Montréal
15:28 9 juin 2021 | mise à jour le: 9 juin 2021 à 17:00 temps de lecture: 4 minutes

Enquête CHSLD Yvon-Brunet: «mon père méritait mieux»

Enquête CHSLD Yvon-Brunet: «mon père méritait mieux»
Photo: Josie Desmarais/Journal MétroLe Centre d'hébergement Yvon-Brunet

Au troisième jour de l’enquête publique portant sur les décès de personnes âgées survenus dans des milieux d’hébergement au cours de la première vague de COVID-19, la fille d’un des résidents décédés au CHSLD Yvon-Brunet est revenue sur les dernières heures éprouvantes de la vie de son père.

«Mon père méritait mieux», a-t-elle déclaré à la coroner qui préside l’enquête, Géhane Kamel.

Ephrem Joseph Grenier, 95 ans, est mort des suites de la COVID-19 le 12 avril au CHSLD Yvon-Brunet, situé dans Ville-Émard.

Sa fille Johanne Grenier affirme que son père et les 72 autres résidents décédés «ont été laissés pour compte sans plan d’action pour sauver leur vie, sans mesure sanitaire et sans équipement nécessaire pour combattre l’un des virus les plus mortels des 50 dernières années».

En effet, à cette époque, les seules mesures mises en place dans l’établissement étaient l’isolement, l’interdiction des visites, le lavage des mains et quelques masques à oxygène.

«Trois heures avant que mon père meure, on m’a dit: “on va enlever le masque à oxygène à ton père, il n’en a plus besoin et on en manque.”» -Johanne Grenier, fille du défunt

Une dernière visite traumatisante

Si la famille de Ephrem Joseph Grenier avait l’habitude de le visiter très fréquemment, tout cela s’est arrêté à partir du 14 mars.

Les cinq enfants du défunt ont seulement pu le revoir quelques minutes avant son décès, le 12 avril. Ils ont alors constaté «avec horreur» sa mauvaise condition et «l’état lamentable» de sa chambre.

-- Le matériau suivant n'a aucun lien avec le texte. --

/-- The pool record of a sequence entry at an address, and where it lies. -/
def State.poolAt (s : State) (w : Who) (seq : Nat) : Option (Nat × KvPool) :=
  let pa := fld (le64 (s.kvRead w seq 64) 0x20) 0 57
  (poolOf (s.kvRead w pa 64)).map (pa, ·)

/-- The word that a command changes next, in one step at its home, and how (R233, R235, R247): BUSY is set, GEN flipped, tickets are
taken, GIVE is raised, BUSY cleared. -/
def State.strikeWord (s : State) (r : StrikeRun) : Option (Nat × (Nat → Nat)) :=
  let seq := (cmdOf r.buf).seq
  let n := r.gives.length
  match r.phase with
  | 0 => some (seq + 8, fun v => v + 2 ^ 33)
  | 2 => some (seq + 8, fun v => v ^^^ 2 ^ 32)
  | 4 => (s.poolAt r.who seq).map fun p => (p.1 + 0x30, fun v => (v + n) % 2 ^ 64)
  | 5 => (s.poolAt r.who seq).map fun p => (p.1 + 0x28, fun _ => (r.ticket + n) % 2 ^ 64)
  | 6 => some (seq + 8, fun v => v - fld v 33 1 * 2 ^ 33)
  | _ => none

/-- A command makes that change and takes a new form, where it may. -/
def State.strikeChange (s : State) (stack : Nat) (r r' : StrikeRun) : Option State :=
  let set (s : State) : State := s.modStk stack fun k => { k with strike := some r' }
  match s.strikeWord r with
  | none => some (set s)
  | some (a, f) => (s.wordPut (r.unit s) r.who a f).map set

/-- What a command does once all it has written is performed (R247): none where it must wait, or has reported. -/
def State.strikeNext (s : State) (stack : Nat) (r : StrikeRun) : Option State :=
  let w := r.who
  let c := cmdOf r.buf
  let set (s : State) (r : StrikeRun) : State := s.modStk stack fun k => { k with strike := some r }
  match r.todo, r.phase with
  | b :: rest, _ => some (set (s.putAll (r.unit s) b) { r with todo := rest })
  | [], 0 =>
    if c.bad then some (set s { r with phase := 7, code := codeBadpol })
    else if s.unitWaits stack w .glob [c.seq] then none
    else match s.areaFail w .glob c.seq 64 true true with
    | some (k, f) => some (set (s.unitWalks stack w .glob [c.seq]) { r with phase := 7, code := k, fa := f })
    | none =>
      if claimable (le64 (s.kvRead w (c.seq + 8) 8) 0) then
        (s.strikeChange stack r { r with phase := 1 }).map fun s => s.unitWalks stack w .glob [c.seq]
      else none
  | [], 1 =>
    (match s.strikeWork w c with
     | .stop k f look =>
       if s.unitWaits stack w .glob look.pages then none
       else
         let s := if k = codeEcc then s.noteBad (s.area w .glob f 4 true false).1 else s
         some (set (s.lookedAt stack w look) { r with phase := 6, code := k, fa := f })
     | .short take pages look =>
       if s.unitWaits stack w .glob look.pages || take.any (s.kvHeld w) then none
       else
         let s := s.lookedAt stack w look
         some (set (s.putAll (r.unit s) (take.map (s.putOf w))) { r with phase := 4, code := codeNofree, gives := pages })
     | .go take puts newLen g len n bytes look =>
       if s.unitWaits stack w .glob look.pages || take.any (s.kvHeld w) then none
       else
         let s := s.lookedAt stack w look
         some (set (s.putAll (r.unit s) (take.map (s.putOf w)))
           { r with phase := 2, todo := [(puts ++ [newLen]).map (s.putOf w)], gen := g, len := len, kept := n, bytes := bytes }))
  | [], 2 => s.strikeChange stack r { r with phase := 3 }
  | [], 3 =>
    let b := s.kvRead w c.seq 64
    if fld (le64 b 8) (16 * r.gen) 16 != 0 then none
    else
      let list := fld (le64 b (16 + 8 * r.gen)) 0 57
      some (set s { r with phase := 4, gives := (List.range (kvPages r.len)).map fun j => le32 (s.kvRead w (list + 4 * j) 4) 0 })
  | [], 4 =>
    (match s.poolAt w c.seq with
     | none => some (set s { r with phase := 6 })
     | some (_, p) =>
       if r.gives.isEmpty then some (set s { r with phase := 6 })
       else
         let words := ((List.range r.gives.length).zip r.gives).map fun g => (p.slot (p.claim + g.1), toLe 4 g.2)
         s.strikeChange stack r { r with phase := 5, ticket := p.claim, todo := [words.map (s.putOf w)] })
  | [], 5 =>
    (match s.poolAt w c.seq with
     | none => some (set s { r with phase := 6 })
     | some (_, p) => if p.give != r.ticket then none else s.strikeChange stack r { r with phase := 6 })
  | [], 6 => s.strikeChange stack r { r with phase := 7 }
  | [], _ => if (s.statusHeld w r.ring r.slot (r.ended stack)).isEmpty then some (s.strikeEnd stack r) else none

/-- A command goes on for some steps; drain says whether it may go beyond the wait for its readers. -/
def State.strikeGo (s : State) (stack : Nat) (drain : Bool) : Nat → State
  | 0 => s
  | fuel + 1 =>
    match (s.stk stack).strike with
    | none => s
    | some r =>
      if s.outstanding r.id || (!drain && r.phase = 3) then s
      else match s.strikeNext stack r with
        | none => s
        | some s => s.strikeGo stack drain fuel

«Durant tout ce temps, les jaquettes, couches et draps souillés étaient gardés dans sa chambre dans des sacs de plastique à côté de lui. On se demandait comment on peut combattre un virus aussi puissant avec des détritus à ses côtés?», a déclaré Johanne Grenier.

De plus, Mme Grenier dit avoir observé que les portes des chambres de plusieurs résidents étaient ouvertes et que ces bénéficiaires ne portaient pas de masques.

Sonia Grenier, une autre fille de M. Grenier, dit même avoir vécu un choc post-traumatique durant des mois à la suite de cette dernière visite qu’elle compare à une «scène de film de guerre».

«Nous ne nous remettrons jamais de la façon dont notre père est mort, a-t-elle ajouté. C’est comme s’il avait eu un accident, un accident qui aurait pu être évité…»

La famille Grenier ne blâme pas le personnel du CHSLD

Il est évident pour la famille de Ephrem Joseph Grenier que l’insalubrité et la décrépitude des lieux, en plus du manque d’équipement sanitaire et l’inertie du gouvernement ont amené à «l’hécatombe» des résidents du CHSLD Yvon-Brunet.

Toutefois, les enfants de M. Grenier sont clairs: ils ne portent aucun blâme sur les membres du personnel soignant du centre d’hébergement. «Ils ont fait ce qu’ils ont pu avec le peu qu’ils avaient», a souligné Johanne Grenier.

Elle espère que les 73 décès n’auront pas été en vain et que des mesures «drastiques» seront imposées afin qu’une telle situation ne se reproduise jamais.

Les audiences de l’enquête sur le CHSLD Yvon-Brunet ont débuté lundi au palais de justice de Laval, et s’échelonneront jusqu’au 14 juin. À compter du 15 juin, les audiences porteront sur le CHSLD Sainte-Dorothée de Laval.